= Beginning of Section =

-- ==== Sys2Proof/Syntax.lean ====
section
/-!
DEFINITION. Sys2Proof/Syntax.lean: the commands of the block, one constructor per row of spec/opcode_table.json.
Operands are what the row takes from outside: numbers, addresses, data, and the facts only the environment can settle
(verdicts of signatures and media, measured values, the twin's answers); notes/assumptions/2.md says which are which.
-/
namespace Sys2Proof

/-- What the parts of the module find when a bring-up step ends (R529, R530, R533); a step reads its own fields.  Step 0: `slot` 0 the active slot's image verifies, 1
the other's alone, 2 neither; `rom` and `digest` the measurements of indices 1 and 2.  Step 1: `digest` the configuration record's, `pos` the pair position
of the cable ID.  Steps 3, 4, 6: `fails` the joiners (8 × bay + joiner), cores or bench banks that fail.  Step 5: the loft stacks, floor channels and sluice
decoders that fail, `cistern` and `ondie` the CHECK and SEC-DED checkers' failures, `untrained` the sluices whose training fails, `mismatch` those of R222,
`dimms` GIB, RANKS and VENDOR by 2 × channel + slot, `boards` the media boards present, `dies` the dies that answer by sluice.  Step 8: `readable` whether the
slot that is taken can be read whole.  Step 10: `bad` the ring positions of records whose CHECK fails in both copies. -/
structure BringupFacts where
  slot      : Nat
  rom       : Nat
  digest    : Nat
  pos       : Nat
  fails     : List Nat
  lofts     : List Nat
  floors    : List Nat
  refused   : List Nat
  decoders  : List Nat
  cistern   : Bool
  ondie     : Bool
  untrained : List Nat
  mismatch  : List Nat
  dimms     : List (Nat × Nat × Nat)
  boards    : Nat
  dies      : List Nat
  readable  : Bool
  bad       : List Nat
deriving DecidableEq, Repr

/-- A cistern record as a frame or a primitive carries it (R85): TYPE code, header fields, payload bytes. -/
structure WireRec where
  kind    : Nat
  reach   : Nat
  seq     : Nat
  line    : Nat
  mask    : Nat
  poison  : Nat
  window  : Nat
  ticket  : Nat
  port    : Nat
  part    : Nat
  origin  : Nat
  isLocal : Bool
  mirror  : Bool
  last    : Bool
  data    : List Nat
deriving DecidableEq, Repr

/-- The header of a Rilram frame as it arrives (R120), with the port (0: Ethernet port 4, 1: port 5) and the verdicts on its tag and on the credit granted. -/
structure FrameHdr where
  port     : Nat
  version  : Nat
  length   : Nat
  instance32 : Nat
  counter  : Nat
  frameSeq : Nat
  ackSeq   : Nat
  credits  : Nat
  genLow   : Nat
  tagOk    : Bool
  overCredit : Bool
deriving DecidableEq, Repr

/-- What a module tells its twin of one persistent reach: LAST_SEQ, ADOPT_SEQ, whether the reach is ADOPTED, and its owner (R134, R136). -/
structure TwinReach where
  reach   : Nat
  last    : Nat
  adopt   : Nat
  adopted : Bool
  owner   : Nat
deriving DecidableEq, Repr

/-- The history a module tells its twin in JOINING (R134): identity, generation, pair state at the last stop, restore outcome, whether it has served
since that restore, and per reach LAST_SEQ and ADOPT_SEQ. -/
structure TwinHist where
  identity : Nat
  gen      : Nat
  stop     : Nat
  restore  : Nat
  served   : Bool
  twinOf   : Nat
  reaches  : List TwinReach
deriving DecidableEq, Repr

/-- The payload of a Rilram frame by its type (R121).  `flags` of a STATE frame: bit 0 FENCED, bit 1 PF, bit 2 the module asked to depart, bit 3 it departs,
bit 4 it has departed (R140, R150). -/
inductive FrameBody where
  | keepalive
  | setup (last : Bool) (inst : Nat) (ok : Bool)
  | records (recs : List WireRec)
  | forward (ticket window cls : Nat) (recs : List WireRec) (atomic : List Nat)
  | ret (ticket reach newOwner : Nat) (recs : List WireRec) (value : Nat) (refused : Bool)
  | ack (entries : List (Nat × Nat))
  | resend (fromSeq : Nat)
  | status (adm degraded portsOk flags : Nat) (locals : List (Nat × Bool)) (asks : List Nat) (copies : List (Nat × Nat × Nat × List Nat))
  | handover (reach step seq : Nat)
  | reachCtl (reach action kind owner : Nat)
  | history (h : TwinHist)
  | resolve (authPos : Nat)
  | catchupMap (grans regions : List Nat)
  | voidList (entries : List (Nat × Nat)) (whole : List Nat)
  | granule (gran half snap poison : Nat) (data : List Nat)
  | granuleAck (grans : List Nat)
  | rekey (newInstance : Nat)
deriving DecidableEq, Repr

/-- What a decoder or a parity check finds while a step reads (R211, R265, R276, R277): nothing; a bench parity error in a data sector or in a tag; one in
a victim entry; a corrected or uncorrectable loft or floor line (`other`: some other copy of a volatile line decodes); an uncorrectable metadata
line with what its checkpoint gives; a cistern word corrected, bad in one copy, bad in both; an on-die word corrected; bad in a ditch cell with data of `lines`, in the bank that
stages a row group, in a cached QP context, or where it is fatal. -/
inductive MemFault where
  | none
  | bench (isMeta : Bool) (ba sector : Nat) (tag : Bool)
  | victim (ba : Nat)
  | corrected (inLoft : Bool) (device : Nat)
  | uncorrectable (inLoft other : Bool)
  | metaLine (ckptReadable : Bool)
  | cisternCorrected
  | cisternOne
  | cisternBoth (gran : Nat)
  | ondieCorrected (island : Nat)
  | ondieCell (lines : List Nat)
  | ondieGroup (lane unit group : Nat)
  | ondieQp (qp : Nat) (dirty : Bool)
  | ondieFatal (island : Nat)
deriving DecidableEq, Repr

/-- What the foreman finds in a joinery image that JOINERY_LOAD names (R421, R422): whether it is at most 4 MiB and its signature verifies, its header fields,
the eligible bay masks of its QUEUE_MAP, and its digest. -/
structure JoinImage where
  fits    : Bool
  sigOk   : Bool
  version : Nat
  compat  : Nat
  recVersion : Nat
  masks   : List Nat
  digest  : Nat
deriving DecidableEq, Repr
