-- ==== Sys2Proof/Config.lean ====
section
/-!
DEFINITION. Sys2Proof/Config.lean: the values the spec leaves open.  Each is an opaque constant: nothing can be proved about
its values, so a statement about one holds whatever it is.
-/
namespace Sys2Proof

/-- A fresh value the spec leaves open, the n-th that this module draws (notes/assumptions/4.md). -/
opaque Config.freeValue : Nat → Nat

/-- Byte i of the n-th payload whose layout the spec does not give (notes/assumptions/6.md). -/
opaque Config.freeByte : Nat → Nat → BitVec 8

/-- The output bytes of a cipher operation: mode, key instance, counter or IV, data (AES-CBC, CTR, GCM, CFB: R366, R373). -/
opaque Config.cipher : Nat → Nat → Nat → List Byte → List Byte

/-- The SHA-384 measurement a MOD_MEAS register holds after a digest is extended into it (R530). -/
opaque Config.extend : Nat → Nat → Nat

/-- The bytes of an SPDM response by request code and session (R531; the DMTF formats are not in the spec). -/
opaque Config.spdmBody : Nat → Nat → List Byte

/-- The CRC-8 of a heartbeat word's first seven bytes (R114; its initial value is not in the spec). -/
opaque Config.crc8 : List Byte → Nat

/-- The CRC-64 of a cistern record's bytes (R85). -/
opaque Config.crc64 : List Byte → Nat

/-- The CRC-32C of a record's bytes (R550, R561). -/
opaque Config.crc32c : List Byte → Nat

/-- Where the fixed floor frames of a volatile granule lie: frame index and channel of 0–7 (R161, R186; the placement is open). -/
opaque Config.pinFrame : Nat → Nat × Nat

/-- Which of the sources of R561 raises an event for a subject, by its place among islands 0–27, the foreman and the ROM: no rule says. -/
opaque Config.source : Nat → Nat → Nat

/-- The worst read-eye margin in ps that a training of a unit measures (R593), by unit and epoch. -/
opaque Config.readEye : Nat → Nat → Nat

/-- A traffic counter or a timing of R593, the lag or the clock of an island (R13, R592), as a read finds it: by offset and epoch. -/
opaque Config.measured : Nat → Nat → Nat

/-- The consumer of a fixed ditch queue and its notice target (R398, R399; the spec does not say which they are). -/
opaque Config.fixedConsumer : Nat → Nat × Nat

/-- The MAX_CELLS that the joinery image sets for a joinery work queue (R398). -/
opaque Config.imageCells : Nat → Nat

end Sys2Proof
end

= End of Section =

Above are the records; copy each line from them that includes the string "joinery".

/-- What the foreman finds in a joinery image that JOINERY_LOAD names (R421, R422): whether it is at most 4 MiB and its signature verifies, its header fields,
/-- The MAX_CELLS that the joinery image sets for a joinery work queue (R398). -/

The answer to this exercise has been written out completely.